When the meal was just about finished, he poured himself another glass of wine. "You don't know the effect you had on me that night, Valentina," he began, not looking at her. "I doubt that it was exactly the effect you hoped for, though. I had just given the greatest performance of my life. Everything I wanted to do at the piano I was able to do. Then I met you, and suddenly it didn't seem to matter. What you said about me seemed so true. I saw myself in the same way you saw yourself, I think—in the grip of a power that would not let you live."
"But the powers are not exactly the same," she said, shaking her head. "The joy you give—"
"Didn't seem to matter. What mattered was how I felt. You know my life story, Valentina. It's your story, it's the story of every prodigy. I try to blame my parents for the way I grew up, with people forever poking and prodding at me, demanding more from me, but the fact is that I lived exactly the way I wanted to live. I didn't care about friends or baseball or television programs, I just wanted to play the piano."
"Do your parents love you?" Valentina asked, with the curiosity of an orphan.

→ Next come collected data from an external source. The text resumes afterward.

-- ==== Sys2Proof/Laws/Exec.lean ====
section
/-! SUPPORT. One lemma per command: its meaning is its operation, run where its operands are well-formed. With wfRun_next and
wfRun_none they replace the unfolding of exec. -/

namespace Sys2Proof.Machine
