theorem witness_OnlineChangeAndExchange_commit : runBoundary.sup.quenchSince = none ∧ 0x2B < 64 ∧
    reqSource runBoundary 0x2B = true ∧ runBoundary.cyc.olcResult ≠ 1 ∧ runBoundary.cyc.olcResult ≠ 2 ∧
    bitOf 0x80000010 31 = true ∧ fieldOf (0x80000010 : Word) 4 0 = 16 ∧ fieldOf (0x80000001 : Word) 4 0 = 1 ∧
    fieldOf (0x80000011 : Word) 4 0 = 17 ∧ fieldOf (0x80000000 : Word) 4 0 = 0 ∧ runBoundary.cyc.exch = false ∧
    (∀ k, k < 16 → (olcAddr runBoundary k).1 = 0 ∨ (olcAddr runBoundary k).2 < 1024) ∧
    ({ runBoundary with cyc := { runBoundary.cyc with exch := true } } : State).cyc.exch = true ∧
    reqSource runBoundary 63 = false := by decide +kernel

/-- A 64-byte pair report with the given ROLE byte and CYCLE. -/
def reportOf (role : Byte) (cycle : Nat) : List Byte :=
  [0, 0, role, 0] ++ zeros 4 ++ (le 8 cycle).reverse ++ zeros 48
/-- A STANDBY of an ACTIVE with the shadows of two cycles. -/
def standby : State :=
  { runBoundary with
    cyc := { runBoundary.cyc with cycle := 9 }
    awn := { runBoundary.awn with loaded := true }
    pair := { runBoundary.pair with
      role := 2, report := some (reportOf 1 9), shadowPrev := some ⟨reportOf 1 7, []⟩, shadow := some ⟨reportOf 1 8, []⟩,
      shadowOk := true, linkLost := false } }

theorem witness_OnlineChangeAndExchange_exchange : bitOf (1 : Word) 0 = true ∧ standby.cyc.exch = false ∧
    standby.pair.role = 2 ∧ standby.pair.report.isSome = true ∧ repRole (lastReport standby) = 1 ∧
    standby.pair.linkLost = false ∧ standby.pair.wants = false ∧ runBoundary.pair.role ≠ 2 ∧
    standby.pair.shadowPrev = some ⟨reportOf 1 7, []⟩ ∧ standby.pair.shadow = some ⟨reportOf 1 8, []⟩ ∧
    standby.pair.checked = false ∧ standby.pair.shadowOk = true ∧ standby.awn.loaded = true ∧
    repProg (reportOf 1 8) = ownProgram standby ∧ repCycle (reportOf 1 7) + 2 = standby.cyc.cycle ∧
    repCycle (reportOf 1 8) + 1 = standby.cyc.cycle ∧ repBit (reportOf 1 8) 5 = false ∧
    repBit (reportOf 1 8) 6 = false := by decide +kernel

/-! ## Budget scheduler -/

/-- The task of triad 2 the tests use: Control, every second cycle, offset 10, deadline 500, WCET 100. -/
def aTask : Task := ⟨1, 8, 1, 2, 1, 0, 10, 500, 100⟩
/-- Task 255 due for its release in cycle 4. -/
def due : State :=
  let s := withTriads 1
  { s with img := { s.img with tasks := List.replicate 256 aTask },
           cyc := { s.cyc with begun := true, cycle := 4, t0 := s.clk.now - 10000 } }
/-- Its job released, waiting on the dispatch register; then running. -/
def withJob (d : Option Nat) (running : Bool) : State :=
  modDisp 2 0 (fun x => { x with running := if running then 255 else x.running, pending := !running, next := 255 })
    (modTask 255 (fun x => { x with
      job := some { release := due.cyc.t0, deadline := d, started := running, ran := 1600001, missed := false, overrun := false } })
      due)

theorem witness_JobsMissesAndBudgets_release : 255 < 256 ∧ taskAt due 255 = some aTask ∧ due.sup.quenchSince = none ∧
    due.cyc.begun = true ∧ due.cyc.cycle % aTask.every = aTask.phase ∧
    classReleased due.mod.mode due.pair.role aTask.cls = true ∧ due.pair.takeLate = false ∧
    due.cyc.t0 + aTask.offset * 1000 ≤ due.clk.now ∧ (taskSt due 255).relCycle ≠ due.cyc.cycle + 1 ∧ due.sch.level = 0 ∧
    instRuns due aTask.inst = true ∧ (taskSt due 255).job = none ∧
    (∀ p ∈ dispPos due 2, (dispAt due 2 p).running ≠ 255) ∧ aTask.cls ≠ 3 ∧
    (let s := withJob (some 7) false
     (taskSt s 255).job.isSome = true ∧ (taskSt s 255).relCycle ≠ s.cyc.cycle + 1 ∧ instRuns s aTask.inst = true ∧
     2 < s.sch.triads.length) ∧
    (let x : Task := { aTask with cls := 3 }
     let s0 := withJob none false
     let s : State := { s0 with img := { s0.img with tasks := List.replicate 256 x } }
     taskAt s 255 = some x ∧ classReleased s.mod.mode s.pair.role x.cls = true ∧ (taskSt s 255).job.isSome = true) ∧
    (let s : State := { due with trd := sixTriads 6 }
     instRuns s aTask.inst = false ∧ 2 < s.sch.triads.length) := by decide +kernel
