-- ==== Sys2Proof/Syntax.lean ====
section
/-! DEFINITION. The block's eight commands, one constructor per row of spec/opcode_table.json (30_encoding.md R72). -/

namespace Sys2Proof

/-- A well-encoded command. Operands are the unsigned fields exactly as they stand in the word (R71); PUSHBLK's
block comes on the block bus, not in the word (R70). -/
inductive Instr where
  /-- R250. -/
  | nop
  /-- R251. -/
  | srst
  /-- R130: DATA8. -/
  | pushb (data : Byte)
  /-- R160. -/
  | pushblk
  /-- R255: ADDR and IMM16. -/
  | wrcfg (addr : BitVec 8) (imm : Half)
  /-- R253: ADDR. -/
  | rdreg (addr : BitVec 8)
  /-- R105. -/
  | crcclr
  /-- R106: DATA8. -/
  | crcb (data : Byte)
deriving DecidableEq, Repr

end Sys2Proof
end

"I don't know. I suppose so. Maybe they love me because they get to bask in my reflected glory—
look at what we produced!
Maybe that's unfair. I don't know." Thinking about his parents always confused him. He swallowed some of his wine as memories flashed through his mind: winter in Evanston, his mother driving him to his lesson through a snowstorm—nothing mattered more than his lesson; his father nodding his approval backstage after a performance of the Grieg piano concerto (and that nod meant more to him than the standing ovation on the other side of the footlights); both of them arguing with Hershohn about some clause in the management contract—Hershohn looking mildly amused and infinitely patient, while Fulton wondered where gratitude had to end and embarrassment could begin. But he was getting off the track. "The point is, I decided I couldn't keep it up. I needed to think about my life, to do some of the things I never had the time to do. So I finished my tour and canceled everything else. I didn't play the piano in public again until last night."